Introduction to schtools
In schtools: Schloss Lab Tools for Reproducible Microbiome Research

schtools::set_knitr_opts()
knitr::opts_chunk$set(
  collapse = TRUE,
  echo = TRUE,
  comment = "#>"
)

library(schtools)
library(dplyr)
library(ggplot2)
library(readr)
library(tidyr)

Handling mothur data

Calculate relative abundances

You can read a shared file and calculate relative abundances with calc_relabun():

shared_dat <- read_tsv(system.file("extdata", "test.shared",
  package = "schtools"
))
relabun_dat <- shared_dat %>% calc_relabun()
head(relabun_dat)

calc_relabun() returns the data frame in long format. You can use tidyr::pivot_wider() to convert it to wide format:

wide_dat <- relabun_dat %>%
  pivot_wider(names_from = "otu", values_from = "rel_abun")
head(wide_dat)

You can see that the relative abundances for each sample sum to 1:

wide_dat %>%
  select(starts_with("Otu")) %>%
  rowSums()

Taxonomy files

mothur formats taxonomy files as tab-separated values (tsv). You can use read_tax() to parse the taxonomy data and create separate columns for each taxonomic level.

tax_dat <- read_tax(system.file("extdata", "test.taxonomy",
  package = "schtools"
))
head(tax_dat)

The column label_html provides html that correctly italicizes the genus name without italicizing the OTU label. This can be used with ggtext::element_markdown() to make nice plots:

library(ggtext)
set.seed(20220427)

relabun_dat %>%
  mutate(
    sample_num = stringr::str_remove(sample, "p") %>% as.integer(),
    treatment = case_when(
      sample_num %% 2 == 1 ~ "A",
      TRUE ~ "B"
    )
  ) %>%
  inner_join(tax_dat, by = "otu") %>%
  ggplot(aes(x = rel_abun, y = label_html, color = treatment)) +
  geom_jitter(alpha = 0.7, height = 0.2) +
  labs(x = "Relative abundance", y = "") +
  theme_minimal() +
  theme(axis.text.y = element_markdown())

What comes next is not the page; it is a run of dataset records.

-- ==== Sys2Proof/Tests/Slice0.lean ====
section
/-! SUPPORT. The model's own tests: words written out from the spec's encodings, vectors of 95_test_vectors.md, and for each
statement with hypotheses a concrete state and operands that meet them. -/

namespace Sys2Proof.Tests

-- One theorem after the other: the thread of each that waits for the kernel takes memory.
set_option Elab.async false

open Sys2Proof.Machine Sys2Proof.Safety Sys2Proof.Laws
open Host (Outcome)

/-! ## Helpers -/

/-- What `f` reads in the next state of an outcome. -/
def got {α : Type} (f : State → α) : Outcome State Fault Refusal → Option α
  | .next s => some (f s)
  | .fault _ => none
  | .refused _ => none

/-- The snapshot of the source's scenario, `a, b, c, d = 0`, `e = -1`, `f = 1` (95_test_vectors.md P1). -/
def demoSnap : Snapshot := ⟨0x00000000#32, 0x00000000#32, 0x00000000#32, 0x00000000#32, 0xBF800000#32, 0x3F800000#32⟩

/-- Its derived registers under `CFG = 0x00`, as P1 lists them. -/
def demoRegs : Derived where
  period := 0x3F8CCCCD#32
  duty := 0x3F000000#32
  cf := 0x42000000#32
  fmRate := 0x41800000#32
  fmDepth := 0x3F800000#32
  depth := 0x3F000000#32
  fbg := 0x3F000000#32
  og := 0x3F800000#32
  dlLen := 1
  psamp := 48510

/-- The start state of P1. -/
def demo : State where
  cfg := 0x00#8
  pq := []
  wr := 0
  rd := 0
  act := demoSnap
  derived := demoRegs
  seed := 0x12345678#32
  envPh := 0x00000000#32
  oscPh := 0x00000000#32
  fmPh := 0x00000000#32
  cnt := 0#32
  dl := [0x00000000#32]
  err := 0b00#2
  cOut := 0x00000000#32
  pOk := false
  draws := 1
  unitOut := .nothing
  inputs := []

/-- The same with a full queue. -/
def demoFull : State :=
  { demo with pq := (List.range 200).map fun i => (i, demoSnap), wr := 200 }

/-- The same with room for one more. -/
def demoAlmost : State :=
  { demo with pq := (List.range 199).map fun i => (i, demoSnap), wr := 199 }

/-- The same with one snapshot pending. -/
def demoOne : State := { demo with pq := [(0, demoSnap)], wr := 1 }

/-! ## Well-formedness -/

theorem test_wf_refuses_long_resize : ¬ (Instr.dlResize (2 ^ 32)).WellFormed := by decide

/-! ## Decoding: the words of R82, R83, R86, R87, written out -/

theorem test_decode_nopP : decode (.portP (0b0000#4 ++ 0x123#192)) = .ok (.nopP 0x123#192) := by decide
theorem test_decode_push :
    decode (.portP (0b0001#4 ++ 0x00000006#32 ++ 0x00000005#32 ++ 0x00000004#32 ++ 0x00000003#32 ++ 0x00000002#32 ++
      0x00000001#32)) = .ok (.push ⟨1#32, 2#32, 3#32, 4#32, 5#32, 6#32⟩) := by decide
theorem test_decode_nopC : decode (.portC 0b0000#4) = .ok .nopC := by decide
theorem test_decode_frame : decode (.portC 0b0010#4) = .ok .frame := by decide
theorem test_decode_tick : decode (.portC 0b0011#4) = .ok .tick := by decide
theorem test_decode_drainLatest : decode (.unit 0b0000#4 0#66) = .ok .drainLatest := by decide
theorem test_decode_map : decode (.unit 0b0001#4 0#66) = .ok .map := by decide
theorem test_decode_dlResize : decode (.unit 0b0010#4 0xFFFFFFFF#66) = .ok (.dlResize 4294967295) := by decide
theorem test_decode_noiseStep : decode (.unit 0b0011#4 0#66) = .ok .noiseStep := by decide
theorem test_decode_dlTick : decode (.unit 0b0100#4 0x80000001#66) = .ok (.dlTick 0x80000001#32) := by decide
theorem test_decode_envStep : decode (.unit 0b0101#4 0#66) = .ok .envStep := by decide
theorem test_decode_oscStep : decode (.unit 0b0110#4 0#66) = .ok .oscStep := by decide
theorem test_decode_cntGate : decode (.unit 0b0111#4 0#66) = .ok .cntGate := by decide
theorem test_decode_mixOut :
    decode (.unit 0b1000#4 (0b1#1 ++ 0b0#1 ++ 0x22222222#32 ++ 0x11111111#32)) =
      .ok (.mixOut 0x11111111#32 false 0x22222222#32 true) := by decide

Pooling OTU counts at different taxonomic levels

A common task is to repeat OTU-level analyses at different taxonomic levels to determine which resolution is optimal for answering your questions. You'll need a shared file, generated from clustering sequences into OTUs with mothur, and a corresponding taxonomy file. Take a look at the mothur documentation for info on generating these files and performing microbiome analyses.

In this example, pool_taxon_counts() pools the OTU counts in the shared file at the genus level and returns new shared and taxonomy data frames.

tax_dat <- read_tax(system.file("extdata", "test.taxonomy",
  package = "schtools"
))
shared_dat <- readr::read_tsv(system.file("extdata", "test.shared",
  package = "schtools"
))
pool_taxon_counts(shared_dat, tax_dat, "genus")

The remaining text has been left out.